Dataset entries
theorem State.breakFrames_evolves (s : State) (cls step : Nat) (news : List (Nat × Nat)) :
    s.evolves (State.breakFrames s cls step news) [.regs, .vlk, .adm, .dict] := by
  unfold State.breakFrames
  repeat' first
    | assumption
    | with_reducible apply State.evolves_refl
    | with_reducible apply State.evolves_ite
    | with_reducible apply State.evolves_foldl
    | with_reducible apply State.evolves_step (State.bump_evolves _ _ _ _)
    | with_reducible apply State.evolves_step (State.event_evolves _ _ _)
    | with_reducible apply State.evolves_step (State.orReg_evolves _ _ _ _)
    | with_reducible apply State.evolves_step (State.releaseNever_evolves _ _)
    | with_reducible apply State.evolves_step (State.sendStatus_evolves _ _)
    | fail_if_no_progress ((with_reducible apply State.evolves_set_adm); decide; (first | (with_reducible exact fun h => h) | exact (fun h => SMap.wf_set _ _ _ _ h) | exact (fun h => SMap.wf_setMany _ _ _ _ h) | exact (fun h => SMap.wf_eraseRange _ _ _ _ h) | exact (fun h => SMap.wfFrom_filter _ _ _ _ h) | exact (fun h => (List.length_set ..).trans h) | exact (fun h => (List.length_modify ..).trans h) | exact (fun h => (List.length_map ..).trans h) | exact (fun h => ⟨h.1, (List.length_set ..).trans h.2⟩) | exact (fun h => h) | exact (fun _ => (List.length_set ..).trans rfl) | exact (fun _ => rfl)))
    | decide
    | with_reducible intro _ _ _
    | ((try dsimp only); split)

theorem State.raiseFrames_evolves (s : State) (news : List (Nat × Nat)) :
    s.evolves (State.raiseFrames s news) [.vlk, .adm] := by
  unfold State.raiseFrames
  repeat' first
    | assumption
    | with_reducible apply State.evolves_refl
    | with_reducible apply State.evolves_ite
    | with_reducible apply State.evolves_foldl
    | with_reducible apply State.evolves_step (State.sendStatus_evolves _ _)
    | fail_if_no_progress ((with_reducible apply State.evolves_set_adm); decide; (first | (with_reducible exact fun h => h) | exact (fun h => SMap.wf_set _ _ _ _ h) | exact (fun h => SMap.wf_setMany _ _ _ _ h) | exact (fun h => SMap.wf_eraseRange _ _ _ _ h) | exact (fun h => SMap.wfFrom_filter _ _ _ _ h) | exact (fun h => (List.length_set ..).trans h) | exact (fun h => (List.length_modify ..).trans h) | exact (fun h => (List.length_map ..).trans h) | exact (fun h => ⟨h.1, (List.length_set ..).trans h.2⟩) | exact (fun h => h) | exact (fun _ => (List.length_set ..).trans rfl) | exact (fun _ => rfl)))
    | decide
    | with_reducible intro _ _ _
    | ((try dsimp only); split)

theorem State.breakStep_evolves (s : State) (cls : Nat) (reload : Option Nat) :
    s.evolves (State.breakStep s cls reload) [.regs, .vlk, .adm, .dict] := by
  unfold State.breakStep
  repeat' first
    | assumption
    | with_reducible apply State.evolves_refl
    | with_reducible apply State.evolves_ite
    | with_reducible apply State.evolves_foldl
    | with_reducible apply State.evolves_step (State.breakFrames_evolves _ _ _ _)
    | fail_if_no_progress ((with_reducible apply State.evolves_set_adm); decide; (first | (with_reducible exact fun h => h) | exact (fun h => SMap.wf_set _ _ _ _ h) | exact (fun h => SMap.wf_setMany _ _ _ _ h) | exact (fun h => SMap.wf_eraseRange _ _ _ _ h) | exact (fun h => SMap.wfFrom_filter _ _ _ _ h) | exact (fun h => (List.length_set ..).trans h) | exact (fun h => (List.length_modify ..).trans h) | exact (fun h => (List.length_map ..).trans h) | exact (fun h => ⟨h.1, (List.length_set ..).trans h.2⟩) | exact (fun h => h) | exact (fun _ => (List.length_set ..).trans rfl) | exact (fun _ => rfl)))
    | decide
    | with_reducible intro _ _ _
    | ((try dsimp only); split)

theorem State.mapFrets_evolves (s : State) (p : Nat → Fret → Bool) (g : Nat → Fret → Fret) :
    s.evolves (State.mapFrets s p g) [.frets] := by
  unfold State.mapFrets
  repeat' first
    | assumption
    | with_reducible apply State.evolves_refl
    | with_reducible apply State.evolves_ite
    | with_reducible apply State.evolves_foldl
    | with_reducible apply State.evolves_step (State.setFret_evolves _ _ _)
    | decide
    | with_reducible intro _ _ _
    | ((try dsimp only); split)

theorem State.stopFrets_evolves (s : State) (dies : List Nat) :
    s.evolves (State.stopFrets s dies) [.frets] := by
  unfold State.stopFrets
  repeat' first
    | assumption
    | with_reducible apply State.evolves_refl
    | with_reducible apply State.evolves_ite
    | with_reducible apply State.evolves_foldl
    | with_reducible apply State.evolves_step (State.mapFrets_evolves _ _ _)
    | decide
    | with_reducible intro _ _ _
    | ((try dsimp only); split)

theorem State.abandonSnap_evolves (s : State) :
    s.evolves (State.abandonSnap s) [.regs, .upd, .vlk, .adm] := by
  unfold State.abandonSnap
  repeat' first
    | assumption
    | with_reducible apply State.evolves_refl
    | with_reducible apply State.evolves_ite
    | with_reducible apply State.evolves_foldl
    | with_reducible apply State.evolves_step (State.clearReg_evolves _ _ _ _)
    | with_reducible apply State.evolves_step (State.sendStatus_evolves _ _)
    | fail_if_no_progress ((with_reducible apply State.evolves_set_upd_adm); decide; (first | (with_reducible exact fun h => h) | exact (fun h => SMap.wf_set _ _ _ _ h) | exact (fun h => SMap.wf_setMany _ _ _ _ h) | exact (fun h => SMap.wf_eraseRange _ _ _ _ h) | exact (fun h => SMap.wfFrom_filter _ _ _ _ h) | exact (fun h => (List.length_set ..).trans h) | exact (fun h => (List.length_modify ..).trans h) | exact (fun h => (List.length_map ..).trans h) | exact (fun h => ⟨h.1, (List.length_set ..).trans h.2⟩) | exact (fun h => h) | exact (fun _ => (List.length_set ..).trans rfl) | exact (fun _ => rfl)); (first | (with_reducible exact fun h => h) | exact (fun h => SMap.wf_set _ _ _ _ h) | exact (fun h => SMap.wf_setMany _ _ _ _ h) | exact (fun h => SMap.wf_eraseRange _ _ _ _ h) | exact (fun h => SMap.wfFrom_filter _ _ _ _ h) | exact (fun h => (List.length_set ..).trans h) | exact (fun h => (List.length_modify ..).trans h) | exact (fun h => (List.length_map ..).trans h) | exact (fun h => ⟨h.1, (List.length_set ..).trans h.2⟩) | exact (fun h => h) | exact (fun _ => (List.length_set ..).trans rfl) | exact (fun _ => rfl)))
    | decide
    | with_reducible intro _ _ _
    | ((try dsimp only); split)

■ TASK OBJECTIVE: Go through the data above and copy each line that holds the word "dict".

■ ANSWER TO THIS EXERCISE:
    s.evolves (State.breakFrames s cls step news) [.regs, .vlk, .adm, .dict] := by
    s.evolves (State.breakStep s cls reload) [.regs, .vlk, .adm, .dict] := by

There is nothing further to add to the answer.